The issues that occurred in the rising markets in the 1990s were primarily due to:

a. Real-world economic issues are accurately reflected in financial markets: This means that any economic problems happening in the real world, such as inflation, unemployment, or political instability, will have a direct impact on the financial markets. If the economy is doing well, the markets will reflect this by increasing in value. Conversely, if the economy is doing poorly, the markets will reflect this by decreasing in value.

b. The "tiger" economies of Asia fell apart: The "tiger" economies refer to the economies of Hong Kong, Singapore, South Korea, and Taiwan. These economies experienced rapid growth and industrialization from the 1960s to the 1990s. However, in the late 1990s, these economies experienced a severe financial crisis that led to a sharp economic downturn.

c.
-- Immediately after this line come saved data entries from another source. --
-- ==== Sys2Proof/Syntax.lean ====
section
/-!
DEFINITION. The commands of the block: one constructor per row of the opcode table. Every command carries the instant
`t` in ps at which it happens; the other operands are what the event brings from outside.
-/

namespace Sys2Proof

/-- The two ways the host reaches the dictionary (chapter 18). -/
inductive Path where
  | can
  | ferry
deriving DecidableEq, Repr

/-- A time domain (chapter 14). -/
inductive Dom where
  | a
  | b
deriving DecidableEq, Repr

/-- A CAN frame received without error: identifier, FD or classical, data bytes (R474, R479). -/
structure CanFrame where
  id : Nat
  fd : Bool
  data : List Byte
deriving DecidableEq, Repr

/-- A Ferry packet as it lies in the stream: header, payload, trailer and padding (R131), and whether one of its blocks
came errored (R113). -/
structure Packet where
  hdr : BitVec 64
  payload : List Byte
  trailer : BitVec 32
  errored : Bool
  pad : BitVec 32 := 0
deriving DecidableEq, Repr

/-- Which launch a gate window belongs to (R21, R77, R81). -/
inductive GateKind where
  | boundary
  | subframe (i : Nat)
  | offStart (w : Nat)
  | offEnd (w : Nat)
  | probeStart (q : Nat)
  | probeEnd (q : Nat)
deriving DecidableEq, Repr

/-- A block that answers the prepare request (R431): block b of Table 16.2, an interrupt controller, the dictionary
server or the update path. -/
inductive PrepBlock where
  | block (b : Fin 16)
  | irqHelm
  | irqPurser
  | dictServer
  | updatePath
deriving DecidableEq, Repr

/-- A wake event (R435): a CAN frame seen by the selective-wake decoder, an edge of the WAKE pin, a light-enable
channel going on, or signal on FI0. -/
inductive Wake where
  | can (f : CanFrame)
  | pin (rising : Bool)
  | len
  | fi0
deriving DecidableEq, Repr

/-- The two management cores (R443). -/
inductive CoreId where
  | helm
  | purser
deriving DecidableEq, Repr

/-- What a core access met (R439, R443 to R445, R447, R456, R459, R461): a register of a block, a word with an uncorrectable or a
single-bit error, an address that Table 17.1 decodes for the context, an address not aligned to the access, the intact bytes of a
read of the MRAM window, a disagreement of the Helm pair, or a write of PE_AUTOARM. -/
inductive AccessTarget where
  | block (b : Fin 16)
  | sram
  | mram
  | sramSingle
  | mramSingle (bs : List Byte)
  | mapped (customer : Bool)
  | misaligned
  | mramRead (bs : List Byte)
  | lockstep
  | autoarm (e : Fin 8) (on : Bool)
deriving DecidableEq, Repr

/-- How a pixel was driven in a sense window (chapter 10): in live HI or LO light, by a forced
pulse, or not at all (the retry of a stuck-on pixel in the dark). -/
inductive SenseKind where
  | liveHi
  | liveLo
  | forced
  | dark
deriving DecidableEq, Repr

/-- What a core has written to the PRIO, ENABLE, THRESHOLD and MOD registers of its interrupt controller (Table 17.3). -/
structure IrqCfg where
  prio : List (Nat × Nat)
  en : BitVec 256
  thr : Nat
  mod : List (Nat × Nat)
  /-- The writes were acknowledged before the winner was presented (R452). -/
  before : Bool
deriving DecidableEq, Repr

/-- What the verification of the stored data at a boot has found: whether the copy in force of the protected store passes
(R465), and the districts whose factory calibration fails its CRC (R273). -/
structure BootCheck where
  psOk : Bool
  districts : List Nat
deriving DecidableEq, Repr
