/-- Pixel diagnosis and calibration (chapter 10). -/
structure Diag where
  /-- GAIN_A codes written since entry to READY, by 2048 y + x; the others are those of factory calibration (R270). -/
  gainA : List (Nat × Nat) := []
  /-- GAIN_B codes written since entry to READY; the others are those of factory calibration (R270). -/
  gainB : List (Nat × Nat) := []
  /-- Gain updates that wait while the Quay reads the bank they would write: district and codes (R237). -/
  gainWait : List (Nat × List Byte) := []
  /-- Gain bank in force per district: false A, true B (R237). -/
  bank : List Bool := List.replicate 128 false
  /-- Factory calibration after the gain updates since entry to READY, bank A (R288). -/
  expA : List (Nat × Nat) := []
  /-- The same, bank B (R288). -/
  expB : List (Nat × Nat) := []
  /-- Static-limp bits, held as the limp pattern 1 they were copied from (R270). -/
  slBits : List Byte := []
  /-- VB fields of the calibration store that differ from factory calibration (R270). -/
  vbWrong : List (Nat × Nat) := []
  /-- Districts that are BASELINE_BAD (R273). -/
  baseBad : List Nat := []
  /-- Due instants of pixels measured since entry to READY; the others are due since that entry (R264). -/
  due : List (Nat × Nat) := []
  /-- Instant of the last entry to READY (R264). -/
  readyAt : Nat := 0
  /-- Retry lists: pixel and class of the first failure, in order (R276). -/
  retry : List (Nat × Nat) := []
  /-- diag.table_ovf (R280). -/
  tableOvf : Bool := false
  /-- Districts whose first SENSE since entry to READY has completed (R286). -/
  senseDone : List Nat := []
  /-- The first TEMP_MAP since entry to READY has completed (R272). -/
  mapDone : Bool := false
  /-- Offset correction of each sense converter (R286). -/
  senseOff : List Int := List.replicate 128 0
  /-- Gain correction of each sense converter (R286). -/
  senseGain : List Int := List.replicate 128 0
  /-- Reference codes chosen that wait for the next frame launch (R291). -/
  codeNew : List (Nat × Nat) := []
  /-- Districts whose code is clamped (R291). -/
  clamped : List Nat := []
  /-- dist.i_hi in nA (R295). -/
  iHi : List Nat := List.replicate 128 40000
  /-- Last valid Vf of each pixel measured since entry to READY, in mV, with T_d at that instant (R306). -/
  vf : List (Nat × Nat × Int) := []
  /-- Pending forced pulses: district, pixel, execution instant (R267). -/
  pulses : List (Nat × Nat × Nat) := []
  /-- District, pixel and execution instant of each forced pulse under way, until its window is done (R55, R267). -/
  pulsed : List (Nat × Nat × Nat) := []
  /-- Failure-policy objects in force since the last frame launch; empty before the first, when the written values stand (R283). -/
  pol : List PolSet := []
  /-- A calibration claim is requested for the next frame (R268). -/
  claimReq : Bool := false
  /-- Stuck-on searches in progress, by district: the rectangle left and its sum less the pixels located (R274). -/
  search : List (Nat × StuckRect) := []
  /-- Instant of the last stuck-on screening of each district (R274). -/
  screenAt : List Nat := List.replicate 128 0
  /-- Instant at which the last window of each district's converter ended (R259). -/
  convAt : List (Option Nat) := List.replicate 128 none
  /-- Located stuck-on pixels with the current subtracted from later sums (R274). -/
  located : List (Nat × Nat) := []
  /-- dist.dark_sum (R295). -/
  darkSum : List Nat := List.replicate 128 0
  /-- diag.sweep_count (R265). -/
  sweeps : Cnt := 0
  /-- Pixels measured live in the sweep in progress (R265). -/
  liveN : List Nat := List.replicate 128 0
  /-- Pixels probed in the sweep in progress (R265). -/
  probedN : List Nat := List.replicate 128 0
  /-- Dark-probe candidates D of each district (R269). -/
  demand : List Nat := List.replicate 128 0
  /-- Calibration types: count, times, status, value (R285). -/
  cal : List Cal := List.replicate 8 {}
  /-- Words corrected by the last STORE_CHECK (R288). -/
  checkOff : Nat := 0
  /-- REXT is out of range (R290). -/
  rextBad : Bool := false
  /-- diag.measurements (R295). -/
  measurements : Cnt := 0
  /-- diag.dark_probes (R295). -/
  darkProbes : Cnt := 0
  /-- diag.first_failures (R276). -/
  firstFailures : Cnt := 0
  /-- diag.transients (R277). -/
  transients : Cnt := 0
  /-- diag.lasting (R277). -/
  lasting : Cnt := 0
  /-- diag.retry_full (R276). -/
  retryFull : Cnt := 0
  /-- diag.discarded (R260). -/
  discarded : Cnt := 0
  /-- diag.claims (R268). -/
  claims : Cnt := 0
  /-- diag.stuck_screens (R295). -/
  stuckScreens : Cnt := 0
  /-- Instant at which the sweep in progress began (R265). -/
  sweepAt : Nat := 0
deriving DecidableEq, Repr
Asian economies' exports fell precipitously as a result of the appreciation of Asian currencies: When a currency appreciates, it becomes more expensive relative to other currencies. This makes the country's exports more expensive and less competitive, leading to a decrease in exports. This happened to many Asian economies in the 1990s, which led to a decrease in their economic growth.

d. Investors frequently experience a temporary increase in risk aversion due to losses in one market: When investors experience losses in one market, they often become more risk-averse and are less willing to invest in other markets. This can lead to a decrease in investment and economic growth. This happened in the 1990s when investors experienced losses in the Asian markets and became more risk-averse.